@freakboy3742 @jacob No, I'm aware of it and I wish them luck with it.
I mean the UV people taking a fresh take on it using whatever magic they are working with.
@freakboy3742 @jacob No, I'm aware of it and I wish them luck with it.
I mean the UV people taking a fresh take on it using whatever magic they are working with.
@webology @jacob I don’t think the magic is that magic… the magic is money. If you spend money, you can hire people, and *shit* *gets* *done*. Astral’s proving that with packaging; I’ve spent the last week working full time on getting iOS cross compiles working. That’s time that I don’t have unless someone’s (Anaconda, in my case) is paying me to do it.
@freakboy3742 @webology @jacob this is what makes me nervous about the lack of an obvious revenue stream or a stated business plan: what happens when the investor money dries up?
Can't deny the point you're making, though. People getting paid to maintain a thing gets a lot more done than whatever a community can spare.
@SnoopJ @freakboy3742 @jacob Regarding revenue streams and business plans - I can't speak for the VCs or who they are funding, but these are small investments compared to their overall portfolios. Many have orgs building tools that benefit from it. I heard from several people (no one under the UV umbrella) that they had no pressure to work on the business or revenue side. Their work was advancing other businesses they owned which paid for itself.
@SnoopJ @freakboy3742 @jacob I'm not saying the funding was out of the goodness of anyone's hearts, but they can also write off the debt which is a form of tax savings.
@webology @SnoopJ @jacob If that *is* the play, then it’s a master stroke of getting VC money to do what *we* need, not what *they* want. I just find it hard to believe that “we’ll be a loss leader so your other investments succeed” is an actual investment pitch. Or, they’re pitching a services business, which traditionally VC’s get bored with because they can’t 1000x.

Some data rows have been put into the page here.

-- ==== Sys2Proof/Machine/Manage.lean ====
section
/-! DEFINITION. Performed writes, and the management page: what each register and table reads as, what a write of it does,
shootdowns and revocations (R14, R15, R18 to R35, R93, R164, R251, R258 to R261, R318, R325, R333, R342, R347, R368, R376,
R442, R443, R448, R469, R476). -/

set_option Elab.async false

namespace Sys2Proof.Machine

open Sys2Proof

/-! ## Performed writes -/

/-- The bytes of a line that a range covers, as a mask. -/
def coverMask (line a n : Nat) : DWord :=
  (List.range 64).foldl (fun m i => if a ≤ line * 64 + i && line * 64 + i < a + n then setBit m i true else m) 0

/-- Lost lines after a write: the bytes written are recorded (R266). -/
def lostAfter (lost : Tab DWord) (a n : Nat) : Tab DWord :=
  (linesOf a n).foldl (fun t l => match Tab.find? t l with
    | none => t
    | some m => t.put l (m ||| coverMask l a n)) lost

/-- A line that reaches its home with every byte written is lost no more (R266). -/
def State.wholeAtHome (s : State) (line : Nat) : State :=
  { s with lost := if Tab.find? s.lost line = some (BitVec.allOnes 64) then s.lost.del line else s.lost }

/-- The export entries of a stall that a write at a package physical address touches. -/
def State.exportsAt (s : State) (pa n : Nat) : List (Nat × Nat) :=
  match s.stallAt (pa / 2 ^ 41) with
  | none => []
  | some st =>
    let ex := (s.stall st).expt
    let base := field ex 40 16 * 65536
    let top := base + 65536 * field ex 63 56
    let lo := max (pa % 2 ^ 41) base
    let hi := min (pa % 2 ^ 41 + n) top
    if hi ≤ lo then [] else (List.range ((hi - 1 - base) / 32 - (lo - base) / 32 + 1)).map fun i => (st, (lo - base) / 32 + i)

/-- The address of an export entry (R31). -/
def State.exportAddr (s : State) (st i : Nat) : Nat := s.localPa st (field (s.stall st).expt 40 16 * 65536 + 32 * i)

/-- FLAGS and GEN of an export entry. -/
def State.exportFlags (s : State) (st i : Nat) : Nat × Nat :=
  (s.mem.num (s.exportAddr st i + 12) 1, s.mem.num (s.exportAddr st i + 13) 1)

/-- An export entry after a write (R33). A change of its GEN that would pass 255 sets spent instead, and a spent entry stays so: it is
not valid, and its GEN stays 255. A change of GEN, or the clearing of the valid bit, starts a revocation. -/
def State.noteExport (s old : State) (st i : Nat) : State :=
  let (f, g) := old.exportFlags st i
  let (f', g') := s.exportFlags st i
  let spent : Bool := f.testBit 3 || (g = 255 && g' ≠ 255)
  let s := if spent then
      { s with mem := s.mem.wrs (s.exportAddr st i + 12) [(BitVec.ofNat 8 f' &&& 0xFB) ||| 8, 255] }
    else s
  if (if spent then f.testBit 2 else decide (g ≠ g') || (f.testBit 2 && !f'.testBit 2)) then
    { (s.modStall st fun t => { t with revokes := t.revokes ++ [⟨i, s.nextId, none, none⟩] }) with nextId := s.nextId + 1 }
  else s

/-- A write of device memory is performed (R295, R304): the bytes, lost lines, reservations and export entries, and the watch slots
of every stall but the one that has seen the write already, when it entered its buffer (R206). -/
def State.performWriteOf (s : State) (seen : Option Nat) (pa : Nat) (bs : List Byte) : State :=
  let lines := linesOf pa bs.length
  let ts := lines.map WTgt.dev
  let s' := { s with
    mem := s.mem.wrs pa bs
    lost := lostAfter s.lost pa bs.length
    stalls := s.stalls.map fun (x : Nat × Stall) => (x.1, (if seen = some x.1 then x.2 else x.2.note ts).endResv lines) }
  (s.exportsAt pa bs.length).foldl (fun s' x => s'.noteExport s x.1 x.2) s'

/-- A write of device memory that stood in no buffer is performed. -/
def State.performWrite (s : State) (pa : Nat) (bs : List Byte) : State := s.performWriteOf none pa bs

/-- A write of host memory is performed: only watches see it, and only writes of the package (R206). -/
def State.performHost (s : State) (a : Nat) (bs : List Byte) (fromPackage : Bool) : State :=
  let s := { s with hostMem := s.hostMem.wrs a bs }
  if fromPackage then s.note ((linesOf a bs.length).map WTgt.host) else s

/-- A write of another package's memory is performed. -/
def State.performExt (s : State) (a : Nat) (bs : List Byte) : State :=
  State.note { s with extMem := s.extMem.wrs a bs } ((linesOf a bs.length).map WTgt.ext)

/-! ## What the management page reads as (R34) -/

/-- A 64-bit word of 16 default-route entries (R20). -/
def routeWord (t : Tab Nat) (k : Nat) : DWord :=
  BitVec.ofNat 64 (((List.range 16).map fun i => Tab.get 0 t (16 * k + i) % 16 * 16 ^ i).foldl (· + ·) 0)

/-- Two 32-bit entries of a table as a 64-bit word. -/
def wordPair (t : Tab Word) (i : Nat) : DWord := pair64 (Tab.get 0 t i) (Tab.get 0 t (i + 1))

@freakboy3742 @SnoopJ @jacob The US changed our R&D budgets, which are expensed and amortized, with more changes coming next year (depending on what expires, what gets renewed, and what passes, aka it's confusing AF.)
I was told that's why there was a shift in fellowship funding and other more creative ventures like this. You can use some of that tax money to reinvest but it doesn't look the same as saying everyone who builds your product is taxed (aka not taxed) as R&D.
@freakboy3742 @SnoopJ @jacob I am not an accountant and this is not legal advice. I'm just passing along how it was explained to me when I asked and what we have seen from companies I have *not* signed any agreements with.
@webology @freakboy3742 @jacob that's an interesting point, I can see how that arrangement would be preferable to a B2B contract because of said write-offs.
I don't think it's an existential threat to the project or anything, but it's something that I think about, especially in light of the tools being written in not-Python.